───── Data extract
-- ==== Sys2Proof/Certificates/Slice0/Obligations.lean ====
section
/-!
DEFINITION. The statements about the model, one definition each. Each docstring names the rule it formalises, or says that the statement
rests on a law the spec itself derives or on a choice of the model.
-/
open Sys2Proof Sys2Proof.Machine

/-! ### Encoding -/

/-- DECODE AND ENCODE AGREE. No operand bit of any instruction is lost on the way through its encoding. -/
def Obligations.DecodeOfEncode : Prop :=
  ∀ i : Instr, i.wellFormed = true → decode (encode i) = .ok i

/-- Every command that decodes is the encoding of what it decodes to: each word and payload has one meaning, and no bit is a don't-care
(30_encoding.md section 5). -/
def Obligations.EncodeOfDecode : Prop :=
  ∀ (c : Command) (i : Instr), decode c = .ok i → encode i = c ∧ i.wellFormed = true

/-- The worked encodings of 30_encoding.md section 7 (a table the spec marks as derived). -/
def Obligations.WorkedEncodings : Prop :=
  decode ⟨0x0141, []⟩ = .ok (.rxpush 0x41)
  ∧ decode ⟨0x2500, []⟩ = .ok .txpop
  ∧ decode ⟨0x4903, [0x01, 0x02, 0x03]⟩ = .ok (.outstep [0x01, 0x02, 0x03])
  ∧ decode ⟨0x7501, []⟩ = .ok (.setcfg 1)
  ∧ decode ⟨0x9900, [0x80, 0x25, 0x00, 0x00, 0x00, 0x00, 0x08]⟩ = .ok (.setlc 0x00002580 0 0 8)
  ∧ decode ⟨0xCF07, []⟩ = .ok (.csrrd 0x07)
  ∧ decode ⟨0xE000, []⟩ = .error .illegal
  ∧ decode ⟨0x0500, []⟩ = .error .role
  ∧ decode ⟨0x2501, []⟩ = .error .resv

/-- R157, R82, R83: each fault code with its number and its cause, taken in check order, and no fault when every check passes. -/
def Obligations.DecodeChecksInOrder : Prop :=
  (FaultCode.illegal.code = 1 ∧ FaultCode.role.code = 2 ∧ FaultCode.resv.code = 3 ∧ FaultCode.payloadLen.code = 4
    ∧ FaultCode.outOversize.code = 5)
  ∧ ∀ (cfg : Config) (port : BitVec 3) (op : BitVec 5) (d8 : Byte) (payload : List Byte),
      if port = 7 ∨ op ∈ specReservedOps then
        decodeFor cfg ⟨mkWord port op d8, payload⟩ = .error .illegal
      else if port ∉ specOwners op then
        decodeFor cfg ⟨mkWord port op d8, payload⟩ = .error .role
      else if d8 &&& specReservedBits op ≠ 0 then
        decodeFor cfg ⟨mkWord port op d8, payload⟩ = .error .resv
      else if payload.length ≠ specPayloadLen op d8 then
        decodeFor cfg ⟨mkWord port op d8, payload⟩ = .error .payloadLen
      else if op = 0x09 ∧ cfg.epOutSize < d8.toNat then
        decodeFor cfg ⟨mkWord port op d8, payload⟩ = .error .outOversize
      else ∃ i, decodeFor cfg ⟨mkWord port op d8, payload⟩ = .ok i

/-! ### Parameters, reset and the step -/

/-- R9 with the bounds of R6, R7 and R8: which parameter sets are well-formed. That the model refuses the others at the step, by the name
`illFormedConfig`, is the model's form of the refusal (log 5, DEDUCED). -/
def Obligations.ConfigurationWellFormedIff : Prop :=
  (∀ s : State, configOk s.block.cfg = false ↔ step s = .refused .illFormedConfig)
  ∧ ∀ c : Config, configOk c = true ↔
    (∃ k, 1 ≤ k ∧ k ≤ 8 ∧ c.nRx = 2 ^ k) ∧ (∃ k, 1 ≤ k ∧ k ≤ 8 ∧ c.nTx = 2 ^ k)
    ∧ 1 ≤ c.thresh ∧ c.thresh ≤ c.nRx - 1 ∧ c.thresh ≤ c.epInSize
    ∧ 1 ≤ c.epInSize ∧ c.epInSize ≤ 255
    ∧ 1 ≤ c.epOutSize ∧ c.epOutSize ≤ 255 ∧ c.epOutSize ≤ c.nTx - 1
    ∧ 1 ≤ c.flushTicks ∧ c.flushTicks ≤ 255 ∧ 1 ≤ c.pulseTicks ∧ c.pulseTicks ≤ 255

/-- The steps that take no command (the model's choices, logs 2 and 11): with nothing delivered the block waits; block reset leaves the block as
after power-on with its parameters, the inputs behind it still to come, and a new record of responses. -/
def Obligations.OtherInputsOfTheStep : Prop :=
  (∀ s : State, configOk s.block.cfg = true → s.inbox = [] → step s = .next s)
  ∧ (∀ (s : State) (rest : List Input), configOk s.block.cfg = true → s.inbox = .blockReset :: rest →
    step s = .next { block := (State.resetWith s.block.cfg).block, inbox := rest, responses := [] })

/-- R52: the value block reset gives every state element, for every parameter set, and the output levels that follow. The ring arrays, which
the rule leaves unspecified, are not mentioned. -/
def Obligations.ResetValues : Prop :=
  ∀ cfg : Config,
    let k := (State.resetWith cfg).block
    (k.rx.w = 0 ∧ k.rx.r = 0 ∧ k.tx.w = 0 ∧ k.tx.r = 0)
    ∧ stateCode k.state = 0 ∧ stateCode k.prev = 0 ∧ k.config = 0
    ∧ k.ienSusp = true ∧ k.ienWake = false ∧ ienMask k = 0xB
    ∧ k.bridge = false ∧ k.flushPend = false ∧ k.rxOvr = false ∧ k.flushCnt = 0
    ∧ k.pulseRx = 0 ∧ k.pulseTx = 0
    ∧ k.lcBaud = 0 ∧ k.lcFmt = 0 ∧ k.lcParity = 0 ∧ k.lcBits = 0
    ∧ k.cls = 0
    ∧ k.faultCode = 0 ∧ k.faultMulti = false ∧ k.faultCmd = 0
    ∧ k.trace = []
    ∧ ledRx k = false ∧ ledTx k = false ∧ resetLine k = false ∧ clkFrozen k = false ∧ uartEn k = false
    ∧ State.reset = State.resetWith State.reset.block.cfg

/-- A STEP RUNS THE DECODED COMMAND: the command at the head of the inputs leaves them, and the step is its execution. -/
def Obligations.StepRunsTheDecodedCommand : Prop :=
  ∀ (s : State) (c : Command) (rest : List Input) (i : Instr),
    configOk s.block.cfg = true → s.inbox = .command c :: rest → decodeFor s.block.cfg c = .ok i →
    step s = exec i { s with inbox := rest }

/-- R158, R160: taking a fault. The first fault's code and the word's upper byte are recorded, a later one sets the mark; the response is
0xF100 plus the code; nothing else changes. -/
def Obligations.FaultEntryIsPrecise : Prop :=
  ∀ (s : State) (c : Command) (rest : List Input) (e : FaultCode),
    configOk s.block.cfg = true → s.inbox = .command c :: rest → decodeFor s.block.cfg c = .error e →
    step s = .next
      { block :=
          if s.block.faultCode = 0 then
            { s.block with faultCode := e.code, faultCmd := c.word.extractLsb' 8 8 }
          else { s.block with faultMulti := true }
        inbox := rest
        responses := s.responses ++ [⟨c.word.extractLsb' 13 3, 0xF100 + e.code.setWidth 16, []⟩] }

/-- R161: no command changes the code and command of a recorded fault, a later fault sets the mark, the mark stays, and the block goes on with
the next command. -/
def Obligations.FaultRecordIsSticky : Prop :=
  ∀ (s : State) (c : Command) (rest : List Input),
    configOk s.block.cfg = true → s.inbox = .command c :: rest →
    ∃ t, step s = .next t ∧ t.inbox = rest
      ∧ (s.block.faultCode ≠ 0 → t.block.faultCode = s.block.faultCode ∧ t.block.faultCmd = s.block.faultCmd)
      ∧ (s.block.faultMulti = true → t.block.faultMulti = true)
      ∧ (∀ e, decodeFor s.block.cfg c = .error e → t.block.faultCode ≠ 0
          ∧ (s.block.faultCode ≠ 0 → t.block.faultMulti = true))
      ∧ (∀ i, decodeFor s.block.cfg c = .ok i →
          exec i { s with inbox := rest } = .next t
          ∧ t.block.faultCode = s.block.faultCode ∧ t.block.faultMulti = s.block.faultMulti
          ∧ t.block.faultCmd = s.block.faultCmd)

/-- R79: every command that decodes gives a next state with exactly one more response, to the port that issued it, its reserved bits 0, its status
one of OK, NO, PENDING and IGNORED, DATA 0 when V is 0, and a payload for GETLC and INSTEP only; it takes no input and changes no
parameter. Every command delivered, decoding or not, is taken by its step and answered once, to its port. -/
def Obligations.EveryCommandAnswersOnce : Prop :=
  (∀ (i : Instr) (s : State), ∃ (t : State) (r : Response),
    exec i s = .next t ∧ t.inbox = s.inbox ∧ t.responses = s.responses ++ [r] ∧ t.block.cfg = s.block.cfg
    ∧ r.port = portField (encode i).word
    ∧ r.word.extractLsb' 9 3 = 0
    ∧ r.word.extractLsb' 12 4 ∈ ([0x0, 0x1, 0x2, 0x3] : List (BitVec 4))
    ∧ (r.word.getLsbD 8 = false → r.word.extractLsb' 0 8 = 0)
    ∧ (r.payload ≠ [] → i = .getlc ∨ ∃ ready, i = .instep ready))
  ∧ (∀ (s : State) (c : Command) (rest : List Input),
    configOk s.block.cfg = true → s.inbox = .command c :: rest →
    ∃ (t : State) (r : Response),
      step s = .next t ∧ t.inbox = rest ∧ t.responses = s.responses ++ [r] ∧ t.block.cfg = s.block.cfg
      ∧ r.port = c.word.extractLsb' 13 3
      ∧ r.word.extractLsb' 9 3 = 0
      ∧ r.word.extractLsb' 12 4 ∈ ([0x0, 0x1, 0x2, 0x3, 0xF] : List (BitVec 4))
      ∧ (r.word.getLsbD 8 = false → r.word.extractLsb' 0 8 = 0))

/-- The order of commands presented in one cycle (60_exceptions.md section 1), each agent's own commands in the order it issued them. That a command with
port number 7 comes last is the model's choice (log 12). -/
def Obligations.SameCycleOrder : Prop :=
  ∀ (s : State) (cs : List Command), ∃ order : List Command,
    s.present cs = { s with inbox := s.inbox ++ order.map Input.command }
    ∧ order.Perm cs
    ∧ order.Pairwise (fun a b =>
        ([3, 4, 0, 1, 2, 5, 6, 7] : List (BitVec 3)).idxOf (a.word.extractLsb' 13 3)
          ≤ ([3, 4, 0, 1, 2, 5, 6, 7] : List (BitVec 3)).idxOf (b.word.extractLsb' 13 3))
    ∧ ∀ p : BitVec 3, order.filter (fun c => c.word.extractLsb' 13 3 = p) = cs.filter (fun c => c.word.extractLsb' 13 3 = p)

/-! ### Invariants -/

/-- The invariant holds after block reset, for every well-formed parameter set and for the model's own. -/
def Obligations.ResetHasTheInvariant : Prop :=
  (∀ cfg : Config, configOk cfg = true → (State.resetWith cfg).Inv) ∧ State.reset.Inv

/-- AN INVARIANT THAT EVERY STEP KEEPS, from every state that has it. -/
def Obligations.StepKeepsTheInvariant : Prop :=
  ∀ s t : State, s.Inv → step s = .next t → t.Inv

/-- The block is ready for another command after every command: with well-formed parameters no step stops, from any state, and the parameters
stay. -/
def Obligations.StepNeverStops : Prop :=
  ∀ s : State, configOk s.block.cfg = true → ∃ t, step s = .next t ∧ t.block.cfg = s.block.cfg

/-- After every command the bridge mode is the signal GATE, whatever it was before (a law the spec derives, 10_state.md section 8). -/
def Obligations.GateInSyncAfterEveryCommand : Prop :=
  ∀ (i : Instr) (s t : State), exec i s = .next t →
    (t.block.bridge = true ↔ t.block.state = .configured ∧ t.block.lcBaud ≠ 0)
──────────
**Task details**
Using the entries above, output exactly the lines between the line holding "responses := s.responses" and the line holding "0, its status", end lines included, and nothing more.

**Answer to this task**
        responses := s.responses ++ [⟨c.word.extractLsb' 13 3, 0xF100 + e.code.setWidth 16, []⟩] }

/-- R161: no command changes the code and command of a recorded fault, a later fault sets the mark, the mark stays, and the block goes on with
the next command. -/
def Obligations.FaultRecordIsSticky : Prop :=
  ∀ (s : State) (c : Command) (rest : List Input),
    configOk s.block.cfg = true → s.inbox = .command c :: rest →
    ∃ t, step s = .next t ∧ t.inbox = rest
      ∧ (s.block.faultCode ≠ 0 → t.block.faultCode = s.block.faultCode ∧ t.block.faultCmd = s.block.faultCmd)
      ∧ (s.block.faultMulti = true → t.block.faultMulti = true)
      ∧ (∀ e, decodeFor s.block.cfg c = .error e → t.block.faultCode ≠ 0
          ∧ (s.block.faultCode ≠ 0 → t.block.faultMulti = true))
      ∧ (∀ i, decodeFor s.block.cfg c = .ok i →
          exec i { s with inbox := rest } = .next t
          ∧ t.block.faultCode = s.block.faultCode ∧ t.block.faultMulti = s.block.faultMulti
          ∧ t.block.faultCmd = s.block.faultCmd)

/-- R79: every command that decodes gives a next state with exactly one more response, to the port that issued it, its reserved bits 0, its status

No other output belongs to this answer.